• REQUIRED ACTION: Report how many lines in the records below contain the word "that". Nothing else belongs in the answer.

========================================================================

-- ==== Sys2Proof/Laws/Exec.lean ====
section
/-! SUPPORT. Each command's meaning said once: what it answers when its operand record is known, and
from a next state back to the operand record it ran on. -/

namespace Sys2Proof.Machine

variable {s t : State}

/-! ### From an operand record to the answer -/

theorem execCrc16_of_operands {data : Bytes} (h : s.operands = some (.crc16 data)) :
    execCrc16 s = .next (s.succeed (.crc (crc16 data))) := by
  simp [execCrc16, h]

theorem execTcCreate_of_operands {scid : BitVec 16} {vcid seq : BitVec 8} {p : Option Bytes}
    {fout : Bool} (h : s.operands = some (.tcCreate scid vcid seq p fout)) :
    execTcCreate s =
      .next (s.conclude ((tcCreate s.segHdr scid vcid seq p fout).map .tcFrame)) := by
  simp [execTcCreate, h]

theorem execTcSetSeg_of_operands {frame : Option TcFrame} {flags : BitVec 2} {map : BitVec 8}
    (h : s.operands = some (.tcSetSeg frame flags map)) (hseg : s.segHdr = true)
    (hw : tcOperandTooLong frame = false) :
    execTcSetSeg s = .next (s.conclude ((tcSetSeg frame flags map).map .tcFrame)) := by
  simp [execTcSetSeg, h, hseg, hw]

theorem execTcEncode_of_operands {frame : Option TcFrame} {dst : Option Bytes} {lout : Bool}
    (h : s.operands = some (.tcEncode frame dst lout)) (hw : tcOperandTooLong frame = false) :
    execTcEncode s = .next (s.concludeEncode dst (tcEncode s.segHdr frame dst lout)) := by
  simp [execTcEncode, h, hw]

theorem execTcDecode_of_operands {e : Bool} {src : Option Bytes} {fout : Bool}
    (h : s.operands = some (.decode src fout)) (he : e = true → s.segHdr = true) :
    execTcDecode e s = .next (s.conclude ((tcDecode s.segHdr e src fout).map .tcFrame)) := by
  cases e <;> simp_all [execTcDecode]

theorem execTmCreate_of_operands {scid : BitVec 16} {vcid : BitVec 8} {p : Option Bytes}
    {fout : Bool} (h : s.operands = some (.tmCreate scid vcid p fout)) :
    execTmCreate s = match tmCreate s.ctr scid vcid p fout with
      | .ok f => .next ({ s with ctr := s.ctr + 1#8 }.succeed (.tmFrame f))
      | .error why => .next (s.fail why) := by
  cases hx : tmCreate s.ctr scid vcid p fout <;> simp [execTmCreate, h, hx]

theorem execTmEncode_of_operands {frame : Option TmFrame} {dst : Option Bytes} {lout : Bool}
    (h : s.operands = some (.tmEncode frame dst lout)) (hw : tmOperandTooLong frame = false) :
    execTmEncode s = .next (s.concludeEncode dst (tmEncode frame dst lout)) := by
  simp [execTmEncode, h, hw]

theorem execTmDecode_of_operands {src : Option Bytes} {fout : Bool}
    (h : s.operands = some (.decode src fout)) :
    execTmDecode s = .next (s.conclude ((tmDecode src fout).map .tmFrame)) := by
  simp [execTmDecode, h]

theorem execCntRead_of_operands (h : s.operands = some .cntRead) :
    execCntRead s = .next (s.succeed (.value s.ctr)) := by
  simp [execCntRead, h]

theorem execCntWrite_of_operands {v : BitVec 8} (h : s.operands = some (.cntWrite v)) :
    execCntWrite s = .next ({ s with ctr := v }.succeed .none) := by
  simp [execCntWrite, h]

/-! ### From a next state back -/

theorem execCrc16_next (h : execCrc16 s = .next t) : ∃ data,
    s.operands = some (.crc16 data) ∧ t = s.succeed (.crc (crc16 data)) := by
  unfold execCrc16 at h
  split at h
  · exact ⟨_, ‹_›, by simpa using h.symm⟩
  · cases h

theorem execTcCreate_next (h : execTcCreate s = .next t) : ∃ scid vcid seq p fout,
    s.operands = some (.tcCreate scid vcid seq p fout) ∧
    t = s.conclude ((tcCreate s.segHdr scid vcid seq p fout).map .tcFrame) := by
  unfold execTcCreate at h
  split at h
  · exact ⟨_, _, _, _, _, ‹_›, by simpa using h.symm⟩
  · cases h

theorem execTcSetSeg_next (h : execTcSetSeg s = .next t) : ∃ frame flags map,
    s.operands = some (.tcSetSeg frame flags map) ∧ s.segHdr = true ∧
    tcOperandTooLong frame = false ∧
    t = s.conclude ((tcSetSeg frame flags map).map .tcFrame) := by
  unfold execTcSetSeg at h
  split at h
  · split at h
    · split at h
      · cases h
      · exact ⟨_, _, _, ‹_›, ‹_›, eq_false_of_ne_true ‹_›, by simpa using h.symm⟩
    · cases h
  · cases h

theorem execTcEncode_next (h : execTcEncode s = .next t) : ∃ frame dst lout,
    s.operands = some (.tcEncode frame dst lout) ∧ tcOperandTooLong frame = false ∧
    t = s.concludeEncode dst (tcEncode s.segHdr frame dst lout) := by
  unfold execTcEncode at h
  split at h
  · split at h
    · cases h
    · exact ⟨_, _, _, ‹_›, eq_false_of_ne_true ‹_›, by simpa using h.symm⟩
  · cases h

theorem execTcDecode_next {e : Bool} (h : execTcDecode e s = .next t) : ∃ src fout,
    s.operands = some (.decode src fout) ∧ (e = true → s.segHdr = true) ∧
    t = s.conclude ((tcDecode s.segHdr e src fout).map .tcFrame) := by
  unfold execTcDecode at h
  split at h
  · cases h
  · split at h
    · rename_i he _ _ _ _
      exact ⟨_, _, ‹_›, by simpa using he, by simpa using h.symm⟩
    · cases h

theorem execTmCreate_next (h : execTmCreate s = .next t) : ∃ scid vcid p fout,
    s.operands = some (.tmCreate scid vcid p fout) ∧
    ((∃ f, tmCreate s.ctr scid vcid p fout = .ok f ∧
        t = { s with ctr := s.ctr + 1#8 }.succeed (.tmFrame f)) ∨
      (∃ why, tmCreate s.ctr scid vcid p fout = .error why ∧ t = s.fail why)) := by
  unfold execTmCreate at h
  split at h
  · refine ⟨_, _, _, _, ‹_›, ?_⟩
    split at h
    · exact .inl ⟨_, ‹_›, by simpa using h.symm⟩
    · exact .inr ⟨_, ‹_›, by simpa using h.symm⟩
  · cases h

theorem execTmEncode_next (h : execTmEncode s = .next t) : ∃ frame dst lout,
    s.operands = some (.tmEncode frame dst lout) ∧ tmOperandTooLong frame = false ∧
    t = s.concludeEncode dst (tmEncode frame dst lout) := by
  unfold execTmEncode at h
  split at h
  · split at h
    · cases h
    · exact ⟨_, _, _, ‹_›, eq_false_of_ne_true ‹_›, by simpa using h.symm⟩
  · cases h

theorem execTmDecode_next (h : execTmDecode s = .next t) : ∃ src fout,
    s.operands = some (.decode src fout) ∧ t = s.conclude ((tmDecode src fout).map .tmFrame) := by
  unfold execTmDecode at h
  split at h
  · exact ⟨_, _, ‹_›, by simpa using h.symm⟩
  · cases h

theorem execCntRead_next (h : execCntRead s = .next t) :
    s.operands = some .cntRead ∧ t = s.succeed (.value s.ctr) := by
  unfold execCntRead at h
  split at h
  · exact ⟨‹_›, by simpa using h.symm⟩
  · cases h

theorem execCntWrite_next (h : execCntWrite s = .next t) : ∃ v,
    s.operands = some (.cntWrite v) ∧ t = { s with ctr := v }.succeed .none := by
  unfold execCntWrite at h
  split at h
  · exact ⟨_, ‹_›, by simpa using h.symm⟩
  · cases h

/-! ### The step -/

/-- With a command issued, a step is the execution of the decoded command. -/
theorem step_of_decode {c : Command} {rest : List Command} {i : Instr}
    (h : s.pending = c :: rest) (hd : decode c.word = .ok i) : step s = exec i s := by
  simp [step, fetch, h, hd]

/-- A step that answers a next state is the wait with no command issued, or the execution of the
command that the first issued word decodes to. -/
theorem step_next (h : step s = .next t) : (s.pending = [] ∧ t = s) ∨
    ∃ c rest i, s.pending = c :: rest ∧ decode c.word = .ok i ∧ exec i s = .next t := by
  unfold step fetch at h
  cases hp : s.pending with
  | nil => exact .inl ⟨rfl, by simpa [hp, idle] using h.symm⟩
  | cons c rest =>
    refine .inr ⟨c, rest, ?_⟩
    cases hd : decode c.word with
    | error why => simp [hp, hd] at h
    | ok i => exact ⟨i, rfl, rfl, by simpa [hp, hd] using h⟩

end Sys2Proof.Machine
end

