-- ==== Sys2Proof/Tests/Slice0.lean ====
section
/-! SUPPORT. The model's own tests. Expected values are those of spec/95_test_vectors.md (their ids stand
beside them) and words written out from spec/30_encoding.md; `witness_<Name>` meets every hypothesis
of the obligation `<Name>`, one conjunct for each of its clauses. -/

open Sys2Proof Sys2Proof.Machine Sys2Proof.Claims

namespace Sys2Proof.Tests

/-! ### Helpers -/

/-- A block of build `seg` with counter `ctr`, to which the host has issued these commands. -/
def block (seg : Bool) (ctr : Count) (cs : List Command) : State := ⟨ctr, seg, cs, [], 0⟩

/-- The same, with one command issued. -/
def host (seg : Bool) (ctr : Count) (w : CmdWord) (ops : Operands) : State :=
  block seg ctr [⟨w, ops⟩]

/-- The result record a step delivers. -/
def result : Outcome → Option ResultRecord
  | .next s => s.delivered.head?
  | _ => none

/-- The number of the status a step delivers. -/
def statusOf (o : Outcome) : Option Nat := (result o).map fun r => r.status.code

/-- The counter after a step. -/
def ctrAfter : Outcome → Option Count
  | .next s => some s.ctr
  | _ => none

def isNext : Outcome → Bool
  | .next _ => true
  | _ => false

def isRefused : Outcome → Bool
  | .refused _ => true
  | _ => false

theorem exists_next {o : Outcome} (h : isNext o = true) : ∃ t, o = .next t := by
  cases o with
  | next t => exact ⟨t, rfl⟩
  | fault r => cases r
  | refused r => cases h

theorem issued_host (seg : Bool) (ctr : Count) (w : CmdWord) (ops : Operands) :
    issued (host seg ctr w ops) ops [] := ⟨w, rfl⟩

def bytes (l : List Nat) : Bytes := l.map (BitVec.ofNat 8)

def zeros (n : Nat) : Bytes := List.replicate n 0#8

theorem zeros_length (n : Nat) : (zeros n).length = n := List.length_replicate

/-- ASCII "SET_MODE SAFE". -/
def safe : Bytes :=
  bytes [0x53, 0x45, 0x54, 0x5F, 0x4D, 0x4F, 0x44, 0x45, 0x20, 0x53, 0x41, 0x46, 0x45]

/-- F1 of V-TC-C1 (frame_length 19), of V-TC-C2 with frame_length 20. -/
def f1 (fl : BitVec 10) : TcFrame :=
  { zeroTcFrame with scid := 0x123#10, vcid := 1#6, seq := 42#8, frameLength := fl, payload := safe }

/-- The frame F of section 2.4 (SEG on). -/
def segF : TcFrame :=
  { zeroTcFrame with
    scid := 0x123#10, vcid := 1#6, seq := 42#8, frameLength := 9#10, payload := bytes [1, 2] }

/-- The frame G of V-SEG-1. -/
def segG : TcFrame := { segF with segFlags := 0b11#2, mapId := 5#6 }

/-- The longest legal frame. -/
def longTc : TcFrame := { segF with payload := zeros 1024 }

/-- The record of V-TC-E5. -/
def e5 : TcFrame :=
  { zeroTcFrame with
    bypass := 1#1, cc := 1#1, scid := 0x2AA#10, vcid := 0x15#6, seq := 7#8, payload := [0xAB#8] }

/-- T1 of V-TM-1. -/
def t1 : TmFrame :=
  { zeroTmFrame with scid := 0x123#10, vcid := 1#3, segLenId := 3#2, payload := safe }

def e1Bytes : Bytes := bytes [0x01, 0x23, 0x04, 0x13, 0x2A] ++ safe ++ bytes [0xDD, 0x11]
def e2Bytes : Bytes := bytes [0x01, 0x23, 0x04, 0x14, 0x2A, 0x00] ++ safe ++ bytes [0x47, 0xBF]
def segGBytes : Bytes := bytes [0x01, 0x23, 0x04, 0x09, 0x2A, 0xC5, 0x01, 0x02, 0xEF, 0xD5]
def e5Bytes : Bytes := bytes [0x32, 0xAA, 0x54, 0x07, 0x07, 0xAB, 0x61, 0x5A]
def d6Bytes : Bytes := bytes [0x00, 0x00, 0x00, 0x06, 0x00, 0xBB, 0xAA]
def tm1Bytes : Bytes :=
  bytes [0x12, 0x32, 0x00, 0x00, 0x18, 0x00] ++ safe ++ bytes [0x79, 0x3B]
def tm10Bytes : Bytes := bytes [0xFF, 0xFF, 0xAB, 0xCD, 0xFF, 0xFF, 0x8D, 0xC0]

/-- Any body with its CRC after it, as an encoder leaves it. -/
def sealed (b : Bytes) : Bytes := b ++ be16 (crc16 b)

theorem sealed_length (b : Bytes) : (sealed b).length = b.length + 2 := by simp [sealed]

theorem sealed_crc (b : Bytes) :
    crc16 ((sealed b).take ((sealed b).length - 2)) = declaredFecf (sealed b) := by
  rw [← receivedCrc_eq, sealed, receivedCrc_append_be16, declaredFecf_append_be16]

/-! ### Well-formedness refuses the ill-formed -/

theorem test_wf_tcFrame : ({ zeroTcFrame with payload := zeros 1025 } : TcFrame).wf = false := by
  decide +kernel

theorem test_wf_tmFrame : ({ zeroTmFrame with payload := zeros 1025 } : TmFrame).wf = false := by
  decide +kernel

theorem test_wf_noSegHdr : ({ zeroTcFrame with mapId := 1#6 } : TcFrame).noSegHdr = false ∧
    ({ zeroTcFrame with segFlags := 1#2 } : TcFrame).noSegHdr = false := by decide

theorem test_wf_operands :
    (Operands.tcSetSeg (some { zeroTcFrame with payload := zeros 1025 }) 0#2 0#8).wf = false ∧
    (Operands.tcEncode (some { zeroTcFrame with payload := zeros 1025 }) none true).wf = false ∧
    (Operands.tmEncode (some { zeroTmFrame with payload := zeros 1025 }) none true).wf = false := by
  decide +kernel

theorem test_wf_fits : Instr.fits .crc16 .cntRead = false ∧
    Instr.fits .tcCreate (.tmCreate 0#16 0#8 none true) = false ∧
    Instr.fits .tcEncode (.tmEncode none none true) = false := by decide

theorem test_wf_presentIn : Instr.presentIn false .tcSetSeg = false ∧
    Instr.presentIn false (.tcDecode true) = false := by decide

theorem test_wf_instr : Instr.wf false .tcSetSeg (.tcSetSeg none 0#2 0#8) = false ∧
    Instr.wf true .cntWrite .cntRead = false ∧
    Instr.wf true .tcEncode (.tcEncode (some { zeroTcFrame with payload := zeros 1025 }) none true)
      = false := by decide +kernel

/-! ### Decoding: RES(23) E(1) OPC(8), written out from 30_encoding.md R45, R46 -/

theorem test_decode_crc16 :
    decode (0b00000000000000000000000#23 ++ 0b0#1 ++ 0b00000001#8) = .ok .crc16 := by decide
theorem test_decode_tcCreate :
    decode (0b00000000000000000000000#23 ++ 0b0#1 ++ 0b00010000#8) = .ok .tcCreate := by decide
theorem test_decode_tcSetSeg :
    decode (0b00000000000000000000000#23 ++ 0b0#1 ++ 0b00010001#8) = .ok .tcSetSeg := by decide
theorem test_decode_tcEncode :
    decode (0b00000000000000000000000#23 ++ 0b0#1 ++ 0b00010010#8) = .ok .tcEncode := by decide
theorem test_decode_tcDecode :
    decode (0b00000000000000000000000#23 ++ 0b0#1 ++ 0b00010011#8) = .ok (.tcDecode false) ∧
    decode (0b00000000000000000000000#23 ++ 0b1#1 ++ 0b00010011#8) = .ok (.tcDecode true) := by
  decide
theorem test_decode_tmCreate :
    decode (0b00000000000000000000000#23 ++ 0b0#1 ++ 0b00100000#8) = .ok .tmCreate := by decide
theorem test_decode_tmEncode :
    decode (0b00000000000000000000000#23 ++ 0b0#1 ++ 0b00100001#8) = .ok .tmEncode := by decide
theorem test_decode_tmDecode :
    decode (0b00000000000000000000000#23 ++ 0b0#1 ++ 0b00100010#8) = .ok .tmDecode := by decide
theorem test_decode_cntRead :
    decode (0b00000000000000000000000#23 ++ 0b0#1 ++ 0b00110000#8) = .ok .cntRead := by decide
theorem test_decode_cntWrite :
    decode (0b00000000000000000000000#23 ++ 0b0#1 ++ 0b00110001#8) = .ok .cntWrite := by decide

/-- V-REF-1, V-REF-2. -/
theorem test_decode_reserved_opcodes :
    ([0x00#32, 0x02#32, 0x14#32, 0x23#32, 0x32#32, 0xFF#32].all fun w =>
      decode w == .error .reservedOpcode) = true := by decide

/-- V-REF-3, V-REF-4. -/
theorem test_decode_reserved_bits : decode 0x00000201#32 = .error .reservedBits ∧
    decode 0x80000010#32 = .error .reservedBits := by decide

/-- V-REF-5. -/
theorem test_decode_stray_e : decode 0x00000110#32 = .error .strayE := by decide

/-- V-REF-6, V-REF-7, V-REF-8: the build decides. -/
theorem test_build_decides :
    isRefused (step (host false 0#8 0x113#32 (.decode (some d6Bytes) true))) = true ∧
    isNext (step (host true 0#8 0x113#32 (.decode (some d6Bytes) true))) = true ∧
    isRefused (step (host false 0#8 0x11#32 (.tcSetSeg (some segF) 1#2 1#8))) = true := by
  decide +kernel

/-- V-REF-9. -/
theorem test_over_long_frame_refused : ([true, false].all fun seg =>
    isRefused (step (host seg 0#8 0x12#32
      (.tcEncode (some { zeroTcFrame with payload := zeros 1025 }) (some []) true)))) = true := by
  decide +kernel

theorem test_table_word : decodeTableWord 32 0x113 = some (.tcDecode true) ∧
    decodeTableWord 32 0x02 = none := by decide

/-- P1 line 2 and P4 line 5, as they are written. -/
theorem test_assembleLine :
    assembleLine ⟨[("F1", f1 19#10)], []⟩ ⟨"tc.encode", [.frame "F1", .buf 24], some (.named "n")⟩ =
      some ⟨0x00000012#32, .tcEncode (some (f1 19#10)) (some (zeros 24)) true⟩ ∧
    assembleLine ⟨[], []⟩ ⟨"tc.decode.seg", [.bytes [1#8]], some .absent⟩ =
      some ⟨0x00000113#32, .decode (some [1#8]) false⟩ := by decide +kernel

/-- The worked example of R52, V-TC-C4, and a line that is none: a scalar of 9 bits for 8. -/
theorem test_assembleLine_create :
    assembleLine ⟨[], []⟩ ⟨"tc.create", [.num 0x123, .num 1, .num 42, .text "SET_MODE SAFE"],
      some (.named "F1")⟩ =
      some ⟨0x00000010#32, .tcCreate 0x123#16 1#8 42#8 (some safe) true⟩ ∧
    assembleLine ⟨[], []⟩ ⟨"tc.create", [.num 1, .num 1, .num 1, .absent], some (.named "F")⟩ =
      some ⟨0x00000010#32, .tcCreate 1#16 1#8 1#8 none true⟩ ∧
    assembleLine ⟨[], []⟩ ⟨"cnt.write", [.num 256], none⟩ = none := by decide +kernel

/-- A placed word is the next command to run, from reset too. -/
theorem test_placed_word_runs :
    result (step (State.reset.withFetchWord 32 0x30)) = some (.success (.value 0x00#8)) := rfl

/-- From reset, every word that both builds have completes as the first command. -/
theorem test_placed_words_complete :
    ([0x01, 0x10, 0x12, 0x13, 0x20, 0x21, 0x22, 0x30, 0x31].all fun w =>
      isNext (step (State.reset.withFetchWord 32 w))) = true := by decide +kernel

/-! ### Vectors, one step each -/

/-- V-CRC-1, V-CRC-5, V-CRC-8, V-CRC-2 and V-CRC-9. -/
theorem test_crc16_vectors : crc16 [] = 0xFFFF#16 ∧ crc16 [0x01#8] = 0xF1D1#16 ∧
    crc16 (bytes [0, 0]) = 0x1D0F#16 ∧
    crc16 (bytes [0x31, 0x32, 0x33, 0x34, 0x35, 0x36, 0x37, 0x38, 0x39]) = 0x29B1#16 ∧
    crc16 safe = 0xE0B8#16 := by decide +kernel

/-- V-CRC-10. -/
theorem test_crc16_command :
    result (exec .crc16 (host false 7#8 0x01#32 (.crc16 (bytes [0, 1, 2, 3, 4, 5, 6, 7, 8, 9])))) =
      some (.success (.crc 0xC241#16)) := by decide +kernel

/-- V-PR-5 to V-PR-11. -/
theorem test_frame_length_field : tcFlField 13 0 = 19#10 ∧ tcFlField 13 1 = 20#10 ∧
    tcFlField 1017 0 = 1023#10 ∧ tcFlField 1018 0 = 0#10 ∧ tcFlField 1017 1 = 0#10 ∧
    tcFlField 1024 0 = 6#10 ∧ tcFlField 1024 1 = 7#10 := by decide

/-- V-TC-C1, V-TC-C2. -/
theorem test_tcCreate :
    result (exec .tcCreate (host false 0#8 0x10#32 (.tcCreate 0x123#16 1#8 42#8 (some safe) true))) =
      some (.success (.tcFrame (f1 19#10))) ∧
    result (exec .tcCreate (host true 0#8 0x10#32 (.tcCreate 0x123#16 1#8 42#8 (some safe) true))) =
      some (.success (.tcFrame (f1 20#10))) := by decide +kernel

/-- V-TC-C3 (masking) and V-TC-C6. -/
theorem test_tcCreate_masks_and_bound :
    result (exec .tcCreate (host true 0#8 0x10#32 (.tcCreate 0xFFFF#16 0xFF#8 0xFF#8 (some []) true)))
      = some (.success (.tcFrame { zeroTcFrame with
          scid := 0x3FF#10, vcid := 0x3F#6, seq := 0xFF#8, frameLength := 7#10 })) ∧
    statusOf (exec .tcCreate
      (host true 0#8 0x10#32 (.tcCreate 1#16 1#8 1#8 (some (zeros 1025)) true))) = some 1 := by
  decide +kernel

/-- V-SEG-1, V-SEG-5. -/
theorem test_tcSetSeg :
    result (exec .tcSetSeg (host true 0#8 0x11#32 (.tcSetSeg (some segF) 0b11#2 0x45#8))) =
      some (.success (.tcFrame segG)) ∧
    statusOf (exec .tcSetSeg (host true 0#8 0x11#32 (.tcSetSeg none 1#2 1#8))) = some 1 := by
  decide +kernel

/-- TC_SET_SEG on a frame with cc = 1 (section 2.4): fields written, no segment header sent. -/
theorem test_tcSetSeg_control_command :
    result (exec .tcSetSeg (host true 0#8 0x11#32 (.tcSetSeg (some { segF with cc := 1#1 }) 2#2 9#8)))
      = some (.success (.tcFrame { segF with cc := 1#1, segFlags := 2#2, mapId := 9#6 })) ∧
    result (exec .tcEncode (host true 0#8 0x12#32
      (.tcEncode (some { segF with cc := 1#1, segFlags := 2#2, mapId := 9#6 })
        (some (zeros 9)) true))) =
      some (.success (.encoded (bytes [0x11, 0x23, 0x04, 0x08, 0x2A, 0x01, 0x02, 0xDB, 0x8D]) 9)) := by
  decide +kernel
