-- ==== Sys2Proof/Machine/Header.lean ====
section
/-! DEFINITION. The header parser, a micro-operation of `FEED` (41_header.md). -/

namespace Sys2Proof.Machine

/-- `parse_header` (41_header.md R130). The length is judged first (R131); the fields are read from the stored bytes
(R132 to R135); a malformed header writes nothing but `state`; success writes the three fields together (R136), clears
the body and enters ACTIVE (R137). -/
def parseHeader (s : State) : State :=
  if s.hdrLen = 0 ∨ 5 < s.hdrLen then enterError .aborted s
  else
    match headerFields s.params s.hdr with
    | none => enterError .aborted s
    | some (lo, hi, sr) => { bodyClear { s with destLow := lo, destHigh := hi, src := sr } with state := .active }

end Sys2Proof.Machine
end

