-- ==== Sys2Proof/Machine/HostOps.lean ====
section
/-! DEFINITION. The host operations that write the record (45_host_ops.md): `START`, `SET_ADDR`, `SET_DEST`, `APPEND`,
`CLEAR_NEW`. -/

namespace Sys2Proof.Machine

/-- The state after `START t`, its output not yet recorded (45_host_ops.md R211). -/
def startMessage (t : Byte) (s : State) : State :=
  let s := { msgReset s with msgType := t }
  if t ≠ 0 then { s with typeSeen := true, state := .active } else s

/-- `START t` (45_host_ops.md R211). -/
def execStart (t : Byte) (s : State) : Host.Outcome State Fault Refusal :=
  .next (respond [] (stateCode (startMessage t s).state) (startMessage t s))

/-- `SET_ADDR addr` (45_host_ops.md R212). -/
def execSetAddr (addr : Byte) (s : State) : Host.Outcome State Fault Refusal :=
  .next (respond [] 0 { s with myAddress := addr })

/-- `SET_DEST lo, hi` (45_host_ops.md R213). -/
def execSetDest (lo hi : Byte) (s : State) : Host.Outcome State Fault Refusal :=
  if s.state = .active ∨ s.state = .ready then .next (respond [] 1 { s with destLow := lo, destHigh := hi })
  else .next (respond [] 0 s)

/-- The state after `APPEND x`, its output not yet recorded (45_host_ops.md R215). -/
def appendByte (x : Byte) (s : State) : State :=
  if s.state = .active ∧ s.typeSeen = true then bodyAppend x s else s

/-- `APPEND x` (45_host_ops.md R215). -/
def execAppend (x : Byte) (s : State) : Host.Outcome State Fault Refusal :=
  .next (respond [] (stateCode (appendByte x s).state) (appendByte x s))

/-- `CLEAR_NEW` (45_host_ops.md R216). -/
def execClearNew (s : State) : Host.Outcome State Fault Refusal :=
  .next (respond [] 0 (clearNew s))

end Sys2Proof.Machine
end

========================================================================

• EXERCISE ANSWER: 5